Data records:

-- ==== Sys2Proof/Laws/State.lean ====
section
/-! SUPPORT. One lemma per field per update: what each named update of State leaves in each field. -/

namespace Sys2Proof.Machine.State


/-! ## `setMain` -/

@[simp] theorem setMain_main (s : State) (k : Bank) : (s.setMain k).main = k := rfl
@[simp] theorem setMain_shadow (s : State) (k : Bank) : (s.setMain k).shadow = s.shadow := rfl
@[simp] theorem setMain_ix (s : State) (k : Bank) : (s.setMain k).ix = s.ix := rfl
@[simp] theorem setMain_iy (s : State) (k : Bank) : (s.setMain k).iy = s.iy := rfl
@[simp] theorem setMain_sp (s : State) (k : Bank) : (s.setMain k).sp = s.sp := rfl
@[simp] theorem setMain_pc (s : State) (k : Bank) : (s.setMain k).pc = s.pc := rfl
@[simp] theorem setMain_i (s : State) (k : Bank) : (s.setMain k).i = s.i := rfl
@[simp] theorem setMain_r (s : State) (k : Bank) : (s.setMain k).r = s.r := rfl
@[simp] theorem setMain_iff1 (s : State) (k : Bank) : (s.setMain k).iff1 = s.iff1 := rfl
@[simp] theorem setMain_iff2 (s : State) (k : Bank) : (s.setMain k).iff2 = s.iff2 := rfl
@[simp] theorem setMain_im (s : State) (k : Bank) : (s.setMain k).im = s.im := rfl
@[simp] theorem setMain_halt (s : State) (k : Bank) : (s.setMain k).halt = s.halt := rfl
@[simp] theorem setMain_eiDelay (s : State) (k : Bank) : (s.setMain k).eiDelay = s.eiDelay := rfl
@[simp] theorem setMain_intPending (s : State) (k : Bank) : (s.setMain k).intPending = s.intPending := rfl
@[simp] theorem setMain_nmiPending (s : State) (k : Bank) : (s.setMain k).nmiPending = s.nmiPending := rfl
@[simp] theorem setMain_memorySelect (s : State) (k : Bank) : (s.setMain k).memorySelect = s.memorySelect := rfl
@[simp] theorem setMain_is128 (s : State) (k : Bank) : (s.setMain k).is128 = s.is128 := rfl
@[simp] theorem setMain_t (s : State) (k : Bank) : (s.setMain k).t = s.t := rfl
@[simp] theorem setMain_border (s : State) (k : Bank) : (s.setMain k).border = s.border := rfl
@[simp] theorem setMain_ram (s : State) (k : Bank) : (s.setMain k).ram = s.ram := rfl
@[simp] theorem setMain_rom (s : State) (k : Bank) : (s.setMain k).rom = s.rom := rfl
@[simp] theorem setMain_params (s : State) (k : Bank) : (s.setMain k).params = s.params := rfl
@[simp] theorem setMain_portAnswers (s : State) (k : Bank) : (s.setMain k).portAnswers = s.portAnswers := rfl
@[simp] theorem setMain_portReads (s : State) (k : Bank) : (s.setMain k).portReads = s.portReads := rfl
@[simp] theorem setMain_busAnswers (s : State) (k : Bank) : (s.setMain k).busAnswers = s.busAnswers := rfl
@[simp] theorem setMain_busReads (s : State) (k : Bank) : (s.setMain k).busReads = s.busReads := rfl
@[simp] theorem setMain_trace (s : State) (k : Bank) : (s.setMain k).trace = s.trace := rfl
@[simp] theorem setMain_memRead (s : State) (k : Bank) (x : Word) : (s.setMain k).memRead x = s.memRead x := rfl

/-! ## `setA` -/

@[simp] theorem setA_main (s : State) (v : Byte) : (s.setA v).main = { s.main with a := v } := rfl
@[simp] theorem setA_shadow (s : State) (v : Byte) : (s.setA v).shadow = s.shadow := rfl
@[simp] theorem setA_ix (s : State) (v : Byte) : (s.setA v).ix = s.ix := rfl
@[simp] theorem setA_iy (s : State) (v : Byte) : (s.setA v).iy = s.iy := rfl
@[simp] theorem setA_sp (s : State) (v : Byte) : (s.setA v).sp = s.sp := rfl
@[simp] theorem setA_pc (s : State) (v : Byte) : (s.setA v).pc = s.pc := rfl
@[simp] theorem setA_i (s : State) (v : Byte) : (s.setA v).i = s.i := rfl
@[simp] theorem setA_r (s : State) (v : Byte) : (s.setA v).r = s.r := rfl
@[simp] theorem setA_iff1 (s : State) (v : Byte) : (s.setA v).iff1 = s.iff1 := rfl
@[simp] theorem setA_iff2 (s : State) (v : Byte) : (s.setA v).iff2 = s.iff2 := rfl
@[simp] theorem setA_im (s : State) (v : Byte) : (s.setA v).im = s.im := rfl
@[simp] theorem setA_halt (s : State) (v : Byte) : (s.setA v).halt = s.halt := rfl
@[simp] theorem setA_eiDelay (s : State) (v : Byte) : (s.setA v).eiDelay = s.eiDelay := rfl
@[simp] theorem setA_intPending (s : State) (v : Byte) : (s.setA v).intPending = s.intPending := rfl
@[simp] theorem setA_nmiPending (s : State) (v : Byte) : (s.setA v).nmiPending = s.nmiPending := rfl
@[simp] theorem setA_memorySelect (s : State) (v : Byte) : (s.setA v).memorySelect = s.memorySelect := rfl
@[simp] theorem setA_is128 (s : State) (v : Byte) : (s.setA v).is128 = s.is128 := rfl
@[simp] theorem setA_t (s : State) (v : Byte) : (s.setA v).t = s.t := rfl
@[simp] theorem setA_border (s : State) (v : Byte) : (s.setA v).border = s.border := rfl
@[simp] theorem setA_ram (s : State) (v : Byte) : (s.setA v).ram = s.ram := rfl
@[simp] theorem setA_rom (s : State) (v : Byte) : (s.setA v).rom = s.rom := rfl
@[simp] theorem setA_params (s : State) (v : Byte) : (s.setA v).params = s.params := rfl
@[simp] theorem setA_portAnswers (s : State) (v : Byte) : (s.setA v).portAnswers = s.portAnswers := rfl
@[simp] theorem setA_portReads (s : State) (v : Byte) : (s.setA v).portReads = s.portReads := rfl
@[simp] theorem setA_busAnswers (s : State) (v : Byte) : (s.setA v).busAnswers = s.busAnswers := rfl
@[simp] theorem setA_busReads (s : State) (v : Byte) : (s.setA v).busReads = s.busReads := rfl
@[simp] theorem setA_trace (s : State) (v : Byte) : (s.setA v).trace = s.trace := rfl
@[simp] theorem setA_memRead (s : State) (v : Byte) (x : Word) : (s.setA v).memRead x = s.memRead x := rfl

/-! ## `setF` -/

@[simp] theorem setF_main (s : State) (v : Byte) : (s.setF v).main = { s.main with f := v } := rfl
@[simp] theorem setF_shadow (s : State) (v : Byte) : (s.setF v).shadow = s.shadow := rfl
@[simp] theorem setF_ix (s : State) (v : Byte) : (s.setF v).ix = s.ix := rfl
@[simp] theorem setF_iy (s : State) (v : Byte) : (s.setF v).iy = s.iy := rfl
@[simp] theorem setF_sp (s : State) (v : Byte) : (s.setF v).sp = s.sp := rfl
@[simp] theorem setF_pc (s : State) (v : Byte) : (s.setF v).pc = s.pc := rfl
@[simp] theorem setF_i (s : State) (v : Byte) : (s.setF v).i = s.i := rfl
@[simp] theorem setF_r (s : State) (v : Byte) : (s.setF v).r = s.r := rfl
@[simp] theorem setF_iff1 (s : State) (v : Byte) : (s.setF v).iff1 = s.iff1 := rfl
@[simp] theorem setF_iff2 (s : State) (v : Byte) : (s.setF v).iff2 = s.iff2 := rfl
@[simp] theorem setF_im (s : State) (v : Byte) : (s.setF v).im = s.im := rfl
@[simp] theorem setF_halt (s : State) (v : Byte) : (s.setF v).halt = s.halt := rfl
@[simp] theorem setF_eiDelay (s : State) (v : Byte) : (s.setF v).eiDelay = s.eiDelay := rfl
@[simp] theorem setF_intPending (s : State) (v : Byte) : (s.setF v).intPending = s.intPending := rfl
@[simp] theorem setF_nmiPending (s : State) (v : Byte) : (s.setF v).nmiPending = s.nmiPending := rfl
@[simp] theorem setF_memorySelect (s : State) (v : Byte) : (s.setF v).memorySelect = s.memorySelect := rfl
@[simp] theorem setF_is128 (s : State) (v : Byte) : (s.setF v).is128 = s.is128 := rfl
@[simp] theorem setF_t (s : State) (v : Byte) : (s.setF v).t = s.t := rfl
@[simp] theorem setF_border (s : State) (v : Byte) : (s.setF v).border = s.border := rfl
@[simp] theorem setF_ram (s : State) (v : Byte) : (s.setF v).ram = s.ram := rfl
@[simp] theorem setF_rom (s : State) (v : Byte) : (s.setF v).rom = s.rom := rfl
@[simp] theorem setF_params (s : State) (v : Byte) : (s.setF v).params = s.params := rfl
@[simp] theorem setF_portAnswers (s : State) (v : Byte) : (s.setF v).portAnswers = s.portAnswers := rfl
@[simp] theorem setF_portReads (s : State) (v : Byte) : (s.setF v).portReads = s.portReads := rfl
@[simp] theorem setF_busAnswers (s : State) (v : Byte) : (s.setF v).busAnswers = s.busAnswers := rfl
@[simp] theorem setF_busReads (s : State) (v : Byte) : (s.setF v).busReads = s.busReads := rfl
@[simp] theorem setF_trace (s : State) (v : Byte) : (s.setF v).trace = s.trace := rfl
@[simp] theorem setF_memRead (s : State) (v : Byte) (x : Word) : (s.setF v).memRead x = s.memRead x := rfl

/-! ## `setB` -/

@[simp] theorem setB_main (s : State) (v : Byte) : (s.setB v).main = { s.main with b := v } := rfl
@[simp] theorem setB_shadow (s : State) (v : Byte) : (s.setB v).shadow = s.shadow := rfl
@[simp] theorem setB_ix (s : State) (v : Byte) : (s.setB v).ix = s.ix := rfl
@[simp] theorem setB_iy (s : State) (v : Byte) : (s.setB v).iy = s.iy := rfl
@[simp] theorem setB_sp (s : State) (v : Byte) : (s.setB v).sp = s.sp := rfl
@[simp] theorem setB_pc (s : State) (v : Byte) : (s.setB v).pc = s.pc := rfl
@[simp] theorem setB_i (s : State) (v : Byte) : (s.setB v).i = s.i := rfl
@[simp] theorem setB_r (s : State) (v : Byte) : (s.setB v).r = s.r := rfl
@[simp] theorem setB_iff1 (s : State) (v : Byte) : (s.setB v).iff1 = s.iff1 := rfl
@[simp] theorem setB_iff2 (s : State) (v : Byte) : (s.setB v).iff2 = s.iff2 := rfl
@[simp] theorem setB_im (s : State) (v : Byte) : (s.setB v).im = s.im := rfl
@[simp] theorem setB_halt (s : State) (v : Byte) : (s.setB v).halt = s.halt := rfl
@[simp] theorem setB_eiDelay (s : State) (v : Byte) : (s.setB v).eiDelay = s.eiDelay := rfl
@[simp] theorem setB_intPending (s : State) (v : Byte) : (s.setB v).intPending = s.intPending := rfl
@[simp] theorem setB_nmiPending (s : State) (v : Byte) : (s.setB v).nmiPending = s.nmiPending := rfl
@[simp] theorem setB_memorySelect (s : State) (v : Byte) : (s.setB v).memorySelect = s.memorySelect := rfl
@[simp] theorem setB_is128 (s : State) (v : Byte) : (s.setB v).is128 = s.is128 := rfl
@[simp] theorem setB_t (s : State) (v : Byte) : (s.setB v).t = s.t := rfl
@[simp] theorem setB_border (s : State) (v : Byte) : (s.setB v).border = s.border := rfl
@[simp] theorem setB_ram (s : State) (v : Byte) : (s.setB v).ram = s.ram := rfl
@[simp] theorem setB_rom (s : State) (v : Byte) : (s.setB v).rom = s.rom := rfl
@[simp] theorem setB_params (s : State) (v : Byte) : (s.setB v).params = s.params := rfl
@[simp] theorem setB_portAnswers (s : State) (v : Byte) : (s.setB v).portAnswers = s.portAnswers := rfl
@[simp] theorem setB_portReads (s : State) (v : Byte) : (s.setB v).portReads = s.portReads := rfl
@[simp] theorem setB_busAnswers (s : State) (v : Byte) : (s.setB v).busAnswers = s.busAnswers := rfl
@[simp] theorem setB_busReads (s : State) (v : Byte) : (s.setB v).busReads = s.busReads := rfl
@[simp] theorem setB_trace (s : State) (v : Byte) : (s.setB v).trace = s.trace := rfl
@[simp] theorem setB_memRead (s : State) (v : Byte) (x : Word) : (s.setB v).memRead x = s.memRead x := rfl

/-! ## `setBC` -/

@[simp] theorem setBC_main (s : State) (w : Word) : (s.setBC w).main = { s.main with b := hi8 w, c := lo8 w } := rfl
@[simp] theorem setBC_shadow (s : State) (w : Word) : (s.setBC w).shadow = s.shadow := rfl
@[simp] theorem setBC_ix (s : State) (w : Word) : (s.setBC w).ix = s.ix := rfl
@[simp] theorem setBC_iy (s : State) (w : Word) : (s.setBC w).iy = s.iy := rfl
@[simp] theorem setBC_sp (s : State) (w : Word) : (s.setBC w).sp = s.sp := rfl
@[simp] theorem setBC_pc (s : State) (w : Word) : (s.setBC w).pc = s.pc := rfl
@[simp] theorem setBC_i (s : State) (w : Word) : (s.setBC w).i = s.i := rfl
@[simp] theorem setBC_r (s : State) (w : Word) : (s.setBC w).r = s.r := rfl
@[simp] theorem setBC_iff1 (s : State) (w : Word) : (s.setBC w).iff1 = s.iff1 := rfl
@[simp] theorem setBC_iff2 (s : State) (w : Word) : (s.setBC w).iff2 = s.iff2 := rfl
@[simp] theorem setBC_im (s : State) (w : Word) : (s.setBC w).im = s.im := rfl
@[simp] theorem setBC_halt (s : State) (w : Word) : (s.setBC w).halt = s.halt := rfl
@[simp] theorem setBC_eiDelay (s : State) (w : Word) : (s.setBC w).eiDelay = s.eiDelay := rfl
@[simp] theorem setBC_intPending (s : State) (w : Word) : (s.setBC w).intPending = s.intPending := rfl
@[simp] theorem setBC_nmiPending (s : State) (w : Word) : (s.setBC w).nmiPending = s.nmiPending := rfl
@[simp] theorem setBC_memorySelect (s : State) (w : Word) : (s.setBC w).memorySelect = s.memorySelect := rfl
@[simp] theorem setBC_is128 (s : State) (w : Word) : (s.setBC w).is128 = s.is128 := rfl
@[simp] theorem setBC_t (s : State) (w : Word) : (s.setBC w).t = s.t := rfl
@[simp] theorem setBC_border (s : State) (w : Word) : (s.setBC w).border = s.border := rfl
@[simp] theorem setBC_ram (s : State) (w : Word) : (s.setBC w).ram = s.ram := rfl
@[simp] theorem setBC_rom (s : State) (w : Word) : (s.setBC w).rom = s.rom := rfl
@[simp] theorem setBC_params (s : State) (w : Word) : (s.setBC w).params = s.params := rfl
@[simp] theorem setBC_portAnswers (s : State) (w : Word) : (s.setBC w).portAnswers = s.portAnswers := rfl
@[simp] theorem setBC_portReads (s : State) (w : Word) : (s.setBC w).portReads = s.portReads := rfl
@[simp] theorem setBC_busAnswers (s : State) (w : Word) : (s.setBC w).busAnswers = s.busAnswers := rfl
@[simp] theorem setBC_busReads (s : State) (w : Word) : (s.setBC w).busReads = s.busReads := rfl
@[simp] theorem setBC_trace (s : State) (w : Word) : (s.setBC w).trace = s.trace := rfl
@[simp] theorem setBC_memRead (s : State) (w : Word) (x : Word) : (s.setBC w).memRead x = s.memRead x := rfl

> TASK TO COMPLETE
Start at the first line of the entries and stop at the line with "k).ix = s.ix := rfl". Retype each of those lines exactly, both ends included.

> RESULT
-- ==== Sys2Proof/Laws/State.lean ====
section
/-! SUPPORT. One lemma per field per update: what each named update of State leaves in each field. -/

namespace Sys2Proof.Machine.State


/-! ## `setMain` -/

@[simp] theorem setMain_main (s : State) (k : Bank) : (s.setMain k).main = k := rfl
@[simp] theorem setMain_shadow (s : State) (k : Bank) : (s.setMain k).shadow = s.shadow := rfl
@[simp] theorem setMain_ix (s : State) (k : Bank) : (s.setMain k).ix = s.ix := rfl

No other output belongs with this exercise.